The Community of St. Clare (OSC) is a Franciscan Anglican religious order of nuns, and part of the wider Franciscan movement within the Anglican Communion. The community, founded in 1950 and based at Freeland near Witney, Oxfordshire, England, is one of several associated with the Society of Saint Francis. It forms the 'Second Order' of the Anglican Franciscan movement, commonly known as the 'Poor Clares'. The community, in common with other Second Order Franciscan communities, is an enclosed and contemplative one, and the sisters provide for their own needs through a variety of activities. The sisters believe that their 'enclosed' life does not mean being 'shut in', but rather an opportunity to live and work together on one site in real community. The community runs a guest house and retreat centre, and the sisters engage in various works including sewing, painting, printing, and manufacturing altar breads.

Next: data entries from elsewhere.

-- ==== Sys2Proof/Tests/Slice0.lean ====
section
/-! SUPPORT. The model's own tests. Decoding: a word of every constructor, written out bit by bit from
30_encoding.md R53. Steps: vectors of 95_test_vectors.md, computed there by hand from the rules. Witnesses: for every
statement with hypotheses, a state and operands that meet them. -/

namespace Sys2Proof.Tests

open Sys2Proof.Machine

/-! ### Decoding -/

/-- BRnz -3 (R63). -/
theorem test_decode_br : decode 0b0000_110_111111101#16 = .br 0b110#3 0x1FD#9 ∧
    encode (.br 0b110#3 0x1FD#9) = 0b0000_110_111111101#16 := by decide

/-- ADD R2, R0, R1 (R90). -/
theorem test_decode_addReg : decode 0b0001_010_000_0_00_001#16 = .addReg 2#3 0#3 0#2 1#3 ∧
    encode (.addReg 2#3 0#3 0#2 1#3) = 0b0001_010_000_0_00_001#16 := by decide

/-- ADD R0, R1, R0 with ir[4:3] = 11 (TA8). -/
theorem test_decode_addReg_ignored : decode 0b0001_000_001_0_11_000#16 = .addReg 0#3 1#3 3#2 0#3 ∧
    encode (.addReg 0#3 1#3 3#2 0#3) = 0b0001_000_001_0_11_000#16 := by decide

/-- ADD R5, R3, #7 (R63). -/
theorem test_decode_addImm : decode 0b0001_101_011_1_00111#16 = .addImm 5#3 3#3 7#5 ∧
    encode (.addImm 5#3 3#3 7#5) = 0b0001_101_011_1_00111#16 := by decide

/-- LD R2, +4 (R100). -/
theorem test_decode_ld : decode 0b0010_010_000000100#16 = .ld 2#3 4#9 ∧
    encode (.ld 2#3 4#9) = 0b0010_010_000000100#16 := by decide

/-- ST R0, +1 (R104). -/
theorem test_decode_st : decode 0b0011_000_000000001#16 = .st 0#3 1#9 ∧
    encode (.st 0#3 1#9) = 0b0011_000_000000001#16 := by decide

/-- JSRR R3 with the ignored bits set (TK9). -/
theorem test_decode_jsrr : decode 0b0100_0_11_011_111111#16 = .jsrr 3#2 3#3 0x3F#6 ∧
    encode (.jsrr 3#2 3#3 0x3F#6) = 0b0100_0_11_011_111111#16 := by decide

/-- JSR +0x2C0 (R63). -/
theorem test_decode_jsr : decode 0b0100_1_01011000000#16 = .jsr 0x2C0#11 ∧
    encode (.jsr 0x2C0#11) = 0b0100_1_01011000000#16 := by decide

/-- AND R3, R1, R2 (R92). -/
theorem test_decode_andReg : decode 0b0101_011_001_0_00_010#16 = .andReg 3#3 1#3 0#2 2#3 ∧
    encode (.andReg 3#3 1#3 0#2 2#3) = 0b0101_011_001_0_00_010#16 := by decide

/-- AND R1, R1, #-1 (R93). -/
theorem test_decode_andImm : decode 0b0101_001_001_1_11111#16 = .andImm 1#3 1#3 0x1F#5 ∧
    encode (.andImm 1#3 1#3 0x1F#5) = 0b0101_001_001_1_11111#16 := by decide

/-- LDR R4, R6, #-1 (R63). -/
theorem test_decode_ldr : decode 0b0110_100_110_111111#16 = .ldr 4#3 6#3 0x3F#6 ∧
    encode (.ldr 4#3 6#3 0x3F#6) = 0b0110_100_110_111111#16 := by decide

/-- STR R3, R2, #2 (R106). -/
theorem test_decode_str : decode 0b0111_011_010_000010#16 = .str 3#3 2#3 2#6 ∧
    encode (.str 3#3 2#3 2#6) = 0b0111_011_010_000010#16 := by decide

/-- RTI 0x8FFF (TX3). -/
theorem test_decode_rti : decode 0b1000_111111111111#16 = .rti 0xFFF#12 ∧
    encode (.rti 0xFFF#12) = 0b1000_111111111111#16 := by decide

/-- NOT R1, R2 (R63). -/
theorem test_decode_not : decode 0b1001_001_010_111111#16 = .not 1#3 2#3 0x3F#6 ∧
    encode (.not 1#3 2#3 0x3F#6) = 0b1001_001_010_111111#16 := by decide

/-- LDI R1, +8 (R101). -/
theorem test_decode_ldi : decode 0b1010_001_000001000#16 = .ldi 1#3 8#9 ∧
    encode (.ldi 1#3 8#9) = 0b1010_001_000001000#16 := by decide

/-- STI R2, -1 (R63). -/
theorem test_decode_sti : decode 0b1011_010_111111111#16 = .sti 2#3 0x1FF#9 ∧
    encode (.sti 2#3 0x1FF#9) = 0b1011_010_111111111#16 := by decide

/-- JMP R3 with the ignored bits set (TJ4). -/
theorem test_decode_jmp : decode 0b1100_111_011_111111#16 = .jmp 7#3 3#3 0x3F#6 ∧
    encode (.jmp 7#3 3#3 0x3F#6) = 0b1100_111_011_111111#16 := by decide

/-- RES 0xD123 (R125). -/
theorem test_decode_res : decode 0b1101_000100100011#16 = .res 0x123#12 ∧
    encode (.res 0x123#12) = 0b1101_000100100011#16 := by decide

/-- LEA R0, +2 (R63). -/
theorem test_decode_lea : decode 0b1110_000_000000010#16 = .lea 0#3 2#9 ∧
    encode (.lea 0#3 2#9) = 0b1110_000_000000010#16 := by decide

/-- TRAP with the undefined vector 0x26 (TU2). -/
theorem test_decode_trap : decode 0b1111_0000_00100110#16 = .trap 0#4 0x26#8 ∧
    encode (.trap 0#4 0x26#8) = 0b1111_0000_00100110#16 := by decide

/-- TRAP with the undefined vector 0x1F (R58). -/
theorem test_decode_trap_below : decode 0b1111_0000_00011111#16 = .trap 0#4 0x1F#8 ∧
    encode (.trap 0#4 0x1F#8) = 0b1111_0000_00011111#16 := by decide

/-- GETC (R62). -/
theorem test_decode_trapGetc : decode 0b1111_0000_00100000#16 = .trapGetc 0#4 ∧
    encode (.trapGetc 0#4) = 0b1111_0000_00100000#16 := by decide

/-- OUT with ir[11:8] = 0001 (TO3). -/
theorem test_decode_trapOut : decode 0b1111_0001_00100001#16 = .trapOut 1#4 ∧
    encode (.trapOut 1#4) = 0b1111_0001_00100001#16 := by decide

/-- PUTS (R62). -/
theorem test_decode_trapPuts : decode 0b1111_0000_00100010#16 = .trapPuts 0#4 ∧
    encode (.trapPuts 0#4) = 0b1111_0000_00100010#16 := by decide

/-- IN (R62). -/
theorem test_decode_trapIn : decode 0b1111_0000_00100011#16 = .trapIn 0#4 ∧
    encode (.trapIn 0#4) = 0b1111_0000_00100011#16 := by decide

/-- PUTSP (R62). -/
theorem test_decode_trapPutsp : decode 0b1111_0000_00100100#16 = .trapPutsp 0#4 ∧
    encode (.trapPutsp 0#4) = 0b1111_0000_00100100#16 := by decide

/-- HALT with ir[11:8] = 1111 (TH2). -/
theorem test_decode_trapHalt : decode 0b1111_1111_00100101#16 = .trapHalt 15#4 ∧
    encode (.trapHalt 15#4) = 0b1111_1111_00100101#16 := by decide

theorem test_decodeTableWord : decodeTableWord 16 0xF025 = some (.trapHalt 0#4) := by decide

/-! ### Well-formedness: a TRAP with a defined vector is written with its own constructor (30_encoding.md R58) -/

theorem test_wf_refuses_trap_with_a_defined_vector :
    (Instr.trap 0#4 0x20#8).wf = false ∧ (Instr.trap 0#4 0x21#8).wf = false ∧ (Instr.trap 0#4 0x22#8).wf = false ∧
    (Instr.trap 0#4 0x23#8).wf = false ∧ (Instr.trap 0#4 0x24#8).wf = false ∧
    (Instr.trap 15#4 0x25#8).wf = false := by decide

theorem test_wf_accepts_the_neighbouring_vectors :
    (Instr.trap 0#4 0x1F#8).wf = true ∧ (Instr.trap 0#4 0x26#8).wf = true := by decide

/-! ### One step on a small state -/

/-- Reset with some registers and some words set, `cond` given. -/
def small (regs : List (RegIdx × Word)) (mem : List (Word × Word)) (c : Cond) : State :=
  mem.foldl (fun s p => s.writeMem p.1 p.2)
    (regs.foldl (fun s p => s.setReg p.1 p.2) { State.reset with cond := c })

/-- The next state, if there is one. -/
def nextOf : Host.Outcome State Fault Refusal → Option State
  | .next t => some t
  | .fault _ => none
  | .refused _ => none

/-- The state after one step from `s` with the word `w` at `pc`. -/
def after (s : State) (w : Nat) : Option State := nextOf (step (s.withFetchWord 16 w))

/-- TA1: signed overflow is not signalled. -/
theorem test_add_overflow_wraps :
    (after (small [(1, 0x7FFF), (2, 0x0001)] [] .Z) 0x1042).map (fun t => (t.reg 0, t.cond, t.pc)) =
      some (0x8000#16, .N, 0x3001#16) := by decide

/-- TA7: all three fields the same register. -/
theorem test_add_same_register :
    (after (small [(1, 0x4000)] [] .Z) 0x1241).map (fun t => (t.reg 1, t.cond)) = some (0x8000#16, .N) := by decide

/-- W5: the source's ADD example. -/
theorem test_addImm_source_example :
    (after (small [(0, 1), (1, 0x1234), (3, 0x3456)] [] .Z) 0x1AE7).map (fun t => (t.reg 5, t.cond)) =
      some (0x345D#16, .P) := by decide

/-- TA5. -/
theorem test_addImm_most_negative :
    (after (small [(1, 0x0010)] [] .N) 0x1270).map (fun t => (t.reg 1, t.cond)) = some (0x0000#16, .Z) := by decide

/-- R92. -/
theorem test_andReg :
    (after (small [(1, 0xF0F0), (2, 0x8FF1)] [] .Z) 0x5642).map (fun t => (t.reg 3, t.cond)) =
      some (0x80F0#16, .N) := by decide

/-- TA12: the mask is 0xFFF0. -/
theorem test_andImm_sign_extends :
    (after (small [(1, 0x8001)] [] .Z) 0x5270).map (fun t => (t.reg 1, t.cond)) = some (0x8000#16, .N) := by decide

/-- TA15. -/
theorem test_not_destination_only :
    (after (small [(1, 0x7FFF)] [] .Z) 0x947F).map (fun t => (t.reg 2, t.reg 1, t.cond)) =
      some (0x8000#16, 0x7FFF#16, .N) := by decide

/-- TL2. -/
theorem test_ld_reads_itself :
    (after (small [] [] .Z) 0x23FF).map (fun t => (t.reg 1, t.cond, t.pc)) = some (0x23FF#16, .P, 0x3001#16) := by decide

/-- TL4: at FF80, offset +255. -/
theorem test_ld_wraps :
    (after { small [] [(0x0080, 0x1234)] .Z with pc := 0xFF80#16 } 0x20FF).map (fun t => (t.reg 0, t.pc)) =
      some (0x1234#16, 0xFF81#16) := by decide

/-- TL7. -/
theorem test_ldi_of_kbdr_keeps_ready :
    (after (small [] [(0x3002, 0xFE02), (0xFE02, 0x0041), (0xFE00, 0x8000)] .Z) 0xA201).map
        (fun t => (t.reg 1, t.cond, t.readMem 0xFE00)) = some (0x0041#16, .P, 0x8000#16) := by decide

/-- TL11. -/
theorem test_ldr_base_is_destination :
    (after (small [(1, 0x4000)] [(0x4000, 0x4001)] .Z) 0x6240).map (fun t => (t.reg 1, t.cond)) =
      some (0x4001#16, .P) := by decide

/-- TL9. -/
theorem test_ldr_wraps :
    (after (small [] [(0xFFFF, 0x8000)] .Z) 0x667F).map (fun t => (t.reg 3, t.cond)) = some (0x8000#16, .N) := by decide

/-- TL14: at 7F00. -/
theorem test_lea_sets_cond :
    (after { small [] [] .Z with pc := 0x7F00#16 } 0xE0FF).map (fun t => (t.reg 0, t.cond, t.pc)) =
      some (0x8000#16, .N, 0x7F01#16) := by decide

/-- TL13: at FFFF. -/
theorem test_lea_wraps :
    (after { small [] [] .P with pc := 0xFFFF#16 } 0xE000).map (fun t => (t.reg 0, t.cond, t.pc)) =
      some (0x0000#16, .Z, 0x0000#16) := by decide

/-- TS1. -/
theorem test_st_leaves_cond :
    (after (small [(1, 0xCAFE)] [] .Z) 0x3202).map (fun t => (t.readMem 0x3003, t.cond)) =
      some (0xCAFE#16, .Z) := by decide

/-- TS5. -/
theorem test_sti_pointer_at_itself :
    (after (small [(1, 0x7777)] [(0x3001, 0x3001)] .Z) 0xB200).map (fun t => t.readMem 0x3001) =
      some 0x7777#16 := by decide

/-- TS6. -/
theorem test_sti_to_kbsr :
    (after (small [(1, 0x8000)] [(0x3002, 0xFE00)] .Z) 0xB201).map (fun t => (t.readMem 0xFE00, t.pc)) =
      some (0x8000#16, 0x3001#16) := by decide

Between 1975 and 1993 the order maintained a house at Stroud, New South Wales. Originally three sisters from the mother house at Freeland established the community at Stroud Rectory in response to an invitation from the then Bishop of Newcastle, Ian Shevill. The Monastery, dedicated to the Blessed Virgin Mary was built by community support of mud bricks and is an outstanding example of mud-brick building. In its later years the community at Stroud was headed by Sister Angela CSCl, formerly the artist Wendy Solling. Sister Angela led the community in several controversial directions involving it increasingly in environmental issues and the movement for the ordination of women. Between 1988 and 1992 the community opened its Stroud novitiate to male novices who were seeking an expression of Franciscan contemplative life. Although several enquiries were made by men at this time only one novice was admitted in May 1989, the Australian harpist Andrew Radclyffe, and the community functioned for a period as a double monastery. After the closure of the Stroud Monastery the Community of St Clare exists only at the original house near Oxford.